The higher bond price represents the higher liquidation value of the underlying
debt. The fall in the rate of interest, far from alleviating the burden of
debt, aggravates it.
Bank capital has been eaten away by the fall of interest rates. The impairment
has been ignored and, after 28 years of negligence the global banking system
stands denuded of capital. Those shareholders who can read balance sheets see
through the fancy values banks are putting on their assets. They dump the stock
before bank capital goes all the way to zero.
This is not a real estate crisis, nor is it a sub-prime crisis. This is a
crisis caused by the destruction bank capital across the board, through the
wrecker's ball of swinging interest rates. In the final analysis, it has been
caused by exiling gold from the banking system.

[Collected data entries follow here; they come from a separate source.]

-- ==== Sys2Proof/Laws/KeepsProgram.lean ====
section
/-!
SUPPORT. Sys2Proof/Laws/KeepsProgram.lean: `Keeps` for the sequencer, playing, capture and intake.
-/

set_option linter.unusedTactic false
set_option linter.unreachableTactic false

namespace Sys2Proof.Machine

theorem State.fabDue_keeps (s : State) (w i at_ : Nat) (v : Bool) : Keeps s (s.fabDue w i at_ v) := by
  unfold State.fabDue
  repeat' first
    | with_reducible apply Keeps.refl
    | intro _
    | extract_lets
    | with_reducible apply Keeps.ite
    | with_reducible apply Keeps.after (State.modFb_keeps ..)
    | split
    | dsimp +zetaDelta only

theorem State.calLat_keeps (s : State) (c : Nat) : Keeps s (s.calLat c) := by
  unfold State.calLat
  repeat' first
    | with_reducible apply Keeps.refl
    | intro _
    | extract_lets
    | with_reducible apply Keeps.ite
    | with_reducible apply Keeps.after (State.modClu_keeps ..)
    | with_reducible apply Keeps.after (foldl_keeps _ _ _ ?_)
    | split
    | dsimp +zetaDelta only

theorem State.routesTake_keeps (s : State) (p : Nat → Nat → Bool) (v : Bool) (t : Nat) : Keeps s (s.routesTake p v t) := by
  unfold State.routesTake
  repeat' first
    | with_reducible apply Keeps.refl
    | intro _
    | extract_lets
    | with_reducible apply Keeps.ite
    | with_reducible apply Keeps.after (State.fabDue_keeps ..)
    | with_reducible apply Keeps.after (foldl_keeps _ _ _ ?_)
    | split
    | dsimp +zetaDelta only

theorem State.exportTakes_keeps (s : State) (c e : Nat) (v : Bool) (t : Nat) : Keeps s (s.exportTakes c e v t) := by
  unfold State.exportTakes
  repeat' first
    | with_reducible apply Keeps.refl
    | intro _
    | extract_lets
    | with_reducible apply Keeps.ite
    | with_reducible apply Keeps.after (State.modClu_keeps ..)
    | with_reducible apply Keeps.after (State.routesTake_keeps ..)
    | split
    | dsimp +zetaDelta only

theorem State.signalTakes_keeps (s : State) (w sig : Nat) (v : Bool) (t : Nat) : Keeps s (s.signalTakes w sig v t) := by
  unfold State.signalTakes
  repeat' first
    | with_reducible apply Keeps.refl
    | intro _
    | extract_lets
    | with_reducible apply Keeps.ite
    | with_reducible apply Keeps.after (State.modFb_keeps ..)
    | with_reducible apply Keeps.after (State.routesTake_keeps ..)
    | with_reducible apply Keeps.after (State.exportTakes_keeps ..)
    | with_reducible apply Keeps.after (foldl_keeps _ _ _ ?_)
    | split
    | dsimp +zetaDelta only

theorem State.keepChosen_keeps (s : State) (w : Nat) (k : BitVec 2) (sh : Shelf) : Keeps s (s.keepChosen w k sh) := by
  unfold State.keepChosen
  repeat' first
    | with_reducible apply Keeps.refl
    | intro _
    | extract_lets
    | with_reducible apply Keeps.ite
    | with_reducible apply Keeps.after (State.modSq_keeps ..)
    | with_reducible apply Keeps.after (State.modSl_keeps ..)
    | split
    | dsimp +zetaDelta only

theorem State.judgeSlot_keeps (s : State) (w k : Nat) : Keeps s (s.judgeSlot w k) := by
  unfold State.judgeSlot
  repeat' first
    | with_reducible apply Keeps.refl
    | intro _
    | extract_lets
    | with_reducible apply Keeps.ite
    | with_reducible apply Keeps.after (State.modSq_keeps ..)
    | with_reducible apply Keeps.after (State.modSl_keeps ..)
    | with_reducible apply Keeps.after (State.raiseCh_keeps ..)
    | split
    | dsimp +zetaDelta only

theorem State.raiseSeq_keeps (s : State) (w code t : Nat) : Keeps s (s.raiseSeq w code t) := by
  unfold State.raiseSeq
  repeat' first
    | with_reducible apply Keeps.refl
    | intro _
    | extract_lets
    | with_reducible apply Keeps.ite
    | with_reducible apply Keeps.after (State.raiseSeg_keeps ..)
    | split
    | dsimp +zetaDelta only

theorem State.jumpDrop_keeps (s : State) (w t : Nat) : Keeps s (s.jumpDrop w t) := by
  unfold State.jumpDrop
  repeat' first
    | with_reducible apply Keeps.refl
    | intro _
    | extract_lets
    | with_reducible apply Keeps.ite
    | with_reducible apply Keeps.after (State.modPl_keeps ..)
    | with_reducible apply Keeps.after (State.raiseSeq_keeps ..)
    | split
    | dsimp +zetaDelta only

theorem State.jumpArrive_keeps (s : State) (w k t : Nat) : Keeps s (s.jumpArrive w k t) := by
  unfold State.jumpArrive
  repeat' first
    | with_reducible apply Keeps.refl
    | intro _
    | extract_lets
    | with_reducible apply Keeps.ite
    | with_reducible apply Keeps.after (State.jumpDrop_keeps ..)
    | with_reducible apply Keeps.after (State.perr_keeps ..)
    | with_reducible apply Keeps.after (State.raiseSeq_keeps ..)
    | with_reducible apply Keeps.after (State.modSq_keeps ..)
    | split
    | dsimp +zetaDelta only

theorem State.jumpDue_keeps (s : State) (w : Nat) : Keeps s (s.jumpDue w) := by
  unfold State.jumpDue
  repeat' first
    | with_reducible apply Keeps.refl
    | intro _
    | extract_lets
    | with_reducible apply Keeps.ite
    | with_reducible apply Keeps.after (State.modSq_keeps ..)
    | with_reducible apply Keeps.after (State.jumpArrive_keeps ..)
    | with_reducible apply Keeps.after (State.each_keeps _ _ _ ?_)
    | split
    | dsimp +zetaDelta only

theorem State.jumpRequest_keeps (s : State) (w k t : Nat) : Keeps s (s.jumpRequest w k t) := by
  unfold State.jumpRequest
  repeat' first
    | with_reducible apply Keeps.refl
    | intro _
    | extract_lets
    | with_reducible apply Keeps.ite
    | with_reducible apply Keeps.after (State.jumpDue_keeps ..)
    | with_reducible apply Keeps.after (State.jumpArrive_keeps ..)
    | with_reducible apply Keeps.after (State.modSq_keeps ..)
    | split
    | dsimp +zetaDelta only

theorem State.engHit_keeps (s : State) (w state t : Nat) : Keeps s (s.engHit w state t) := by
  unfold State.engHit
  repeat' first
    | with_reducible apply Keeps.refl
    | intro _
    | extract_lets
    | with_reducible apply Keeps.ite
    | with_reducible apply Keeps.after (State.raiseAt_keeps ..)
    | split
    | dsimp +zetaDelta only

theorem State.engStart_keeps (s : State) (w t : Nat) : Keeps s (s.engStart w t) := by
  unfold State.engStart
  repeat' first
    | with_reducible apply Keeps.refl
    | intro _
    | extract_lets
    | with_reducible apply Keeps.ite
    | with_reducible apply Keeps.after (State.modEn_keeps ..)
    | with_reducible apply Keeps.after (State.raiseAt_keeps ..)
    | with_reducible apply Keeps.after (State.engHit_keeps ..)
    | split
    | dsimp +zetaDelta only

theorem State.engStop_keeps (s : State) (w : Nat) : Keeps s (s.engStop w) := by
  unfold State.engStop
  repeat' first
    | with_reducible apply Keeps.refl
    | intro _
    | extract_lets
    | with_reducible apply Keeps.ite
    | with_reducible apply Keeps.after (State.modEn_keeps ..)
    | with_reducible apply Keeps.after (State.raiseCh_keeps ..)
    | split
    | dsimp +zetaDelta only

theorem State.engRefuse_keeps (s : State) (w reason : Nat) : Keeps s (s.engRefuse w reason) := by
  unfold State.engRefuse
  repeat' first
    | with_reducible apply Keeps.refl
    | intro _
    | extract_lets
    | with_reducible apply Keeps.ite
    | with_reducible apply Keeps.after (State.modEn_keeps ..)
    | with_reducible apply Keeps.after (State.raiseCh_keeps ..)
    | split
    | dsimp +zetaDelta only

theorem State.engAccept_keeps (s : State) (w : Nat) : Keeps s (s.engAccept w) := by
  unfold State.engAccept
  repeat' first
    | with_reducible apply Keeps.refl
    | intro _
    | extract_lets
    | with_reducible apply Keeps.ite
    | with_reducible apply Keeps.after (State.modEn_keeps ..)
    | split
    | dsimp +zetaDelta only

theorem State.engStartCmd_keeps (s : State) (w : Nat) : Keeps s (s.engStartCmd w) := by
  unfold State.engStartCmd
  repeat' first
    | with_reducible apply Keeps.refl
    | intro _
    | extract_lets
    | with_reducible apply Keeps.ite
    | with_reducible apply Keeps.after (State.engRefuse_keeps ..)
    | with_reducible apply Keeps.after (State.engAccept_keeps ..)
    | with_reducible apply Keeps.after (State.engStart_keeps ..)
    | split
    | dsimp +zetaDelta only

theorem State.enginePulse_keeps (s : State) (w line t : Nat) : Keeps s (s.enginePulse w line t) := by
  unfold State.enginePulse
  repeat' first
    | with_reducible apply Keeps.refl
    | intro _
    | extract_lets
    | with_reducible apply Keeps.ite
    | with_reducible apply Keeps.after (State.modEn_keeps ..)
    | with_reducible apply Keeps.after (State.modSyn_keeps ..)
    | split
    | dsimp +zetaDelta only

Dissipating capital under false pretenses
People tend to have a religious faith in the Fed's miraculous power to create
something out of nothing. They think that the Fed is above capital requirement
and accounting rules. They think that the Fed is above the law. They dismiss
the idea that the Fed, too, can suffer from capital inadequacy, or that it
may not be able to escape the ill effects of falling interest rates.
The Federal Reserve Act (as amended) explicitly forbids the Treasury from
participating in the earnings of the Fed. The purpose of this provision is
to retain the undivided surplus in the Federal Reserve System to meet emergencies
precisely like the present crises. The conspiracy of the Treasury and the Fed
ignores this provision of the law. Year in and year out the Fed remits about
90 percent of its earnings to the Treasury under false pretences, calling it
the "franchise tax on Federal Reserve notes". No sooner had the Treasury received
the remittance than it spent the proceeds, and more, on consumption. As a result,
the Fed is left with no undivided surpluses and no cushion to fall back on
in hard times. And the Treasury has debt far greater than it has resources
to retire. This high-handed disregard for the law is motivated by the desire
to foster a public image of the Fed as an institution with supernatural powers.
The Fed has the magic wand and can wave it to solve any problem by throwing
money at it. In this view the Fed is not a bank, but the embodiment of divine
power.
The printing press is sputtering
Chairman Ben Bernanke is given to boasting publicly that the government has
given the Fed a tool, the printing press, with which it can print any amount
of currency necessary to stop any deflation and any depression.
I submit that the Chairman is wrong. The printing press is not everything.
The Fed has to operate under the same rules as all other banks. It has to have
capital; it has to have an unimpaired balance sheet; it has to observe capital
ratios. Above all, the Fed has to put up collateral before it can print new
Federal Reserve notes, or create new Federal Reserve deposits. The fact is
that the Fed, in addition to dissipating its earnings decades after decades
after decades, has also been digging its own grave by pushing interest rates
ever lower. Its capital has been destroyed just as that of all other banks.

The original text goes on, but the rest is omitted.